The Publish to Azure Search application performs content feeds to a Azure Search of metadata and content of files extracted by Aspire connectors. The feed to the Azure Search can be customized by editing the JSON transformation file provided by the user.


Publish to ElasticSearch App Bundle
Factory Namecom.searchtechnologies.aspire:app-publish-to-azure-search
Type Flagsjob-input
InputsAspireObject from a connector's subjob with metadata and content extracted from a specific file/folder.
OutputsA JSON transformation of the AspireObject sent to the Azure Search's bulk URL.


Configuration


This section lists all configuration parameters available to configure the Publish to Azure Search App Bundle  component.

ElementTypeDefaultDescription
serverString-Indicates the name of the service endpoint to use..
indexString-Azure Search index where the jobs will be stored
apiVersionString-Azure Search Api version of the REST Api.
apiKeyString-Azure Search Api Key used to connect to the REST Api.
aspireToAzureSearchGroovyString${appbundle.home}/config/groovy/aspireToAzureSearchBulk.groovyLocation of the Groovy to transform the job data to a Azure Search feed.
debugbooleanfalseIf true it will log debug information from the component


Example Configuration


With Host and Port

<application config="com.searchtechnologies.aspire:app-publish-to-elasticsearch">
	<properties>
    	<server>corest.search.windows.net</server>
        <index>test</index>
        <apiVersion>2016-09-01</apiVersion>
        <apiKey>encrypted:9804B36327DAF1E712E4E82301B6A276FCBBA459834EB15F6A94255B6B0BC32B20A3E7262DD2D3D74A6FE5A70A251FCD</apiKey>
        <aspireToAzureSearchGroovy>${appbundle.home}/config/groovy/aspireToAzureSearchBulk.groovy</aspireToAzureSearchGroovy>
        <debug>false</debug>
	</properties>
</application>


Edit Groovy


The default Groovy transformation file can be found in aspireToAzureSearchBulk


The default transformation Groovy file provided by the publisher expects metadata as described in Connector Metadata

Add metadata field

To add a new metadata field extracted by an Aspire Connector add an groovy element inside the builder.$object() that is right after the builder.flush().
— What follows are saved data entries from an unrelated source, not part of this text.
/-- Settles O40: a switch is declared, saved and restored as R411 to R413 say, and a vector takes the way that its map entry gives. -/
theorem contextsAndVectors : Obligations.ContextsAndVectors := by
  unfold Obligations.ContextsAndVectors
  refine ⟨fun s p v hp h => congrArg (fun a => Host.Outcome.next (State.answered a)) (ctxNextWrite_range hp h),
    fun s p v hp h1 h2 h3 h4 h5 => congrArg (fun a => Host.Outcome.next (State.answered a)) (ctxNextWrite_declares hp ?_),
    fun s p => ⟨fun b ha hb => congrArg Host.Outcome.next (schedMiss_late ha hb), fun ha => congrArg Host.Outcome.next (schedMiss_not_asked ha)⟩,
    fun s p t h => ⟨congrArg Host.Outcome.next (saveDone_no_switch h), congrArg Host.Outcome.next (restoreDone_no_switch h)⟩,
    fun s p t w hw ht hi hn => ⟨_, congrArg Host.Outcome.next (saveDone_empties hw ht hi hn), congrArg Ptn.switch (ptn_setPtn _ p _),
      fun n hn => emptyTiles_strand s t hn, emptyTiles_cfg s t, rfl, rfl⟩,
    fun s p t w hp hw ht hd hs hr hc => ⟨s.switched p w, congrArg Host.Outcome.next (restoreDone_last hw ht hd hs hr), switched_ctxRunning s p hc,
      congrArg Ptn.switch (switched_ptn s p w), congrArg Ptn.since (switched_ptn s p w), switched_keeps s p w⟩,
    fun s p v => ⟨fun h => congrArg Host.Outcome.next (raiseVector_dropped h), fun h hm => congrArg Host.Outcome.next (raiseVector_masked h hm),
      fun h hm hb hc => congrArg Host.Outcome.next (raiseVector_posted h hm hb hc),
      fun hm hb hf => ⟨fun h => congrArg Host.Outcome.next (raiseVector_host hm hb hf h),
        fun hp h => congrArg Host.Outcome.next (raiseVector_chiplet hm hb hf hp h),
        fun hp h => congrArg Host.Outcome.next (raiseVector_flags hm hb hf hp h),
        fun hp h => congrArg Host.Outcome.next (raiseVector_halted hm hb hf hp h)⟩⟩, fun s p v => rfl⟩
  simp [CtxRange, h1, h2, h3, h4, h5]

end Sys2Proof.Machine
end

section
/-! Keys, evidence, debug grants and zeroisation (R432–R453). -/

namespace Sys2Proof.Machine

variable {s : State} {p v : Nat}

/-! ## Delivery (R436, R437) -/

theorem deliveryStatus_eq_loaded (s : State) (p : Nat) (b : Blob) (key : Option Nat) : s.deliveryStatus p b key = keyLoaded ↔
    (s.ptnState p = ptnSealed ∧ b.wellFormed = true ∧ s.genFits p b = true ∧ b.pak = s.rd .secPakDigest 0 p ∧ key.isSome = true
      ∧ (s.keySlot (slotPak p)).isSome = true ∧ s.policyHolds p b.flags b.terms = true) := by
  unfold State.deliveryStatus
  split
  case isTrue h => simp [h, keyNotSealed, keyLoaded]
  case isFalse h =>
    have hp : s.ptnState p = ptnSealed := Classical.not_not.1 h
    split
    case isTrue hf => simp only [keyFormat, keyLoaded, Nat.one_ne_zero, false_iff]; grind
    case isFalse hf =>
      simp only [Bool.not_eq_true, not_or, Bool.not_eq_false] at hf
      split
      case isTrue hk => simp [hk, keyWrongPak, keyLoaded]
      case isFalse hk =>
        split
        case isTrue ha => simp only [keyAuth, keyLoaded]; rcases ha with ha | ha <;> simp [Option.isNone_iff_eq_none.1 ha]
        case isFalse ha =>
          simp only [not_or, Bool.not_eq_true, Option.isNone_eq_false_iff] at ha
          split
          case isTrue hh => simp [hp, hf, Classical.not_not.1 hk, ha, hh]
          case isFalse hh => simp [hh, keyPolicy, keyLoaded]

theorem deliverKey_denied {r : Role} (h : r ≠ .tenant) (d : List Byte) (key : Option Nat) : s.deliverKey r p d key = (stDenied, s) := if_pos h

/-- The state in which a delivery leaves the slots: its key set and the evidence measured again, or nothing changed. -/
def State.delivered (s : State) (p : Nat) (b : Blob) (key : Option Nat) : State :=
  if s.deliveryStatus p b key = keyLoaded then
    (s.setKey (s.blobSlot p b) { material := key.getD 0, keyId := b.keyId, gen := b.gen, switchBeat := b.switchBeat, flags := b.flags
                                 terms := b.terms.filter (fun t => t.op != 0) }).remeasure p
  else s

theorem deliverKey_tenant {d : List Byte} (hd : d.length = 2384) (key : Option Nat) : s.deliverKey .tenant p d key =
    (stOk, (s.delivered p (blobOf d) key).wr .secKeyStatus (s.deliveryStatus p (blobOf d) key * 2 ^ 56
      + s.blobSlot p (blobOf d) % 16 * 2 ^ 48 + (blobOf d).keyId) 0 p) := by
  have hr : ¬ Role.tenant ≠ .tenant := fun h => h rfl
  simp only [State.deliverKey, if_neg hr, if_neg (Classical.not_not.2 hd)]
  rfl

theorem delivered_loaded {b : Blob} {key : Option Nat} (h : s.deliveryStatus p b key = keyLoaded) : ∃ v : State,
    s.delivered p b key = v.remeasure p ∧ { v with sec := s.sec } = s
    ∧ (v.keySlot (s.blobSlot p b)).map (fun x => (some x.material, x.keyId, x.flags)) = some (key, b.keyId, b.flags)
    ∧ ∀ k, k ≠ s.blobSlot p b → v.keySlot k = s.keySlot k := by
  obtain ⟨-, -, -, -, hkey, -⟩ := (deliveryStatus_eq_loaded s p b key).1 h
  obtain ⟨m, rfl⟩ := Option.isSome_iff_exists.1 hkey
  exact ⟨_, if_pos h, rfl, by rw [keySlot_setKey]; rfl, fun k hk => keySlot_setKey_ne _ _ _ _ hk⟩

/-! ## Import (R439, R440) -/

theorem field_255_208_mod (v : Nat) : field v 255 208 % 256 = field v 215 208 := by
  simp only [field]
  omega

/-- The import that SEC_IMPORT orders with the partition's checkpoint key. -/
def importOrder (p v : Nat) (key : KeySlot) : Import :=
  { src := field v 255 208, dst := field v 207 160, count := field v 159 144, slot := slotCkpt p, byHeader := v.testBit 139, key }

/-- An order of SEC_IMPORT that names the checkpoint key and has no reserved bit. -/
structure ImportWord (v : Nat) : Prop where
  small : v < 2 ^ 256
  reserved : field v 215 208 = 0
  aligned : field v 207 160 % Config.granule = 0
  count : field v 159 144 ≠ 0
  key : field v 143 140 = 8
  rest : field v 138 0 = 0

section importWrite

variable (hv : ImportWord v) (hn : s.sec.imports.find p = none)
include hv hn

theorem importWord_checked : ¬ Role.tenant ≠ .tenant ∧ ¬ 2 ^ 256 ≤ v
    ∧ ¬ (field v 255 208 % 256 ≠ 0 ∨ field v 207 160 % Config.granule ≠ 0 ∨ field v 159 144 = 0 ∨ 8 < 8 ∨ field v 138 0 ≠ 0)
    ∧ ¬ (s.sec.imports.find p).isSome := by
  obtain ⟨h0, h1, h2, h3, -, h5⟩ := hv
  refine ⟨fun h => h rfl, (Nat.not_le.mpr h0), ?_, by simp [hn]⟩
  rw [field_255_208_mod]
  omega

theorem importWrite_noKey (hk : (s.wr .secImport v 0 p).keySlot (slotCkpt p) = none) :
    s.importWrite .tenant p v = (stOk, (s.wr .secImport v 0 p).importResult p impNoKey 0 0) := by
  obtain ⟨h1, h2, h3, h4⟩ := importWord_checked hv hn
  simp only [State.importWrite, hv.key, if_neg h1, if_neg h2, if_neg h3, if_neg h4, if_true, hk]

theorem importWrite_key {key : KeySlot} (hk : (s.wr .secImport v 0 p).keySlot (slotCkpt p) = some key) : s.importWrite .tenant p v =
    (stOk, { s.wr .secImport v 0 p with sec := { s.sec with imports := s.sec.imports.set p (importOrder p v key) } }) := by
  obtain ⟨h1, h2, h3, h4⟩ := importWord_checked hv hn
  simp only [State.importWrite, hv.key, if_neg h1, if_neg h2, if_neg h3, if_neg h4, if_true, hk]
  rfl

end importWrite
   metadata-name doc.metadatafield

Change the document ID

The id of a Azure Search document is used to uniquely identify a file in the index. By default, Publish To Azure Search will use the MD5 of the following fields from the Aspire document in order of precedence (if one is missing, then the next will be used):

  • fetchUrl
  • url
  • displayUrl
  • id

If you want to change this behavior, edit or create a new Groovy file which has the following element inside builder.index():

 '_id' value-for-id


For more information in how to create a Groovy file transformation please see JSON Transformation

 Connector-specific fields

By default the connector specific fields of the document are not indexed, in order to enable the indexing of connector specific fields you have to add them at the map connectorSpecificMap that is at the start of the Groovy file

def connectorSpecificMap = [
    'isContainer':'is_container'
]

The key of the map entry is the name of the connector specific field as is contained by the document and the value is the name that is going to be used for the indexing. Only the fields specified in this map will be indexed.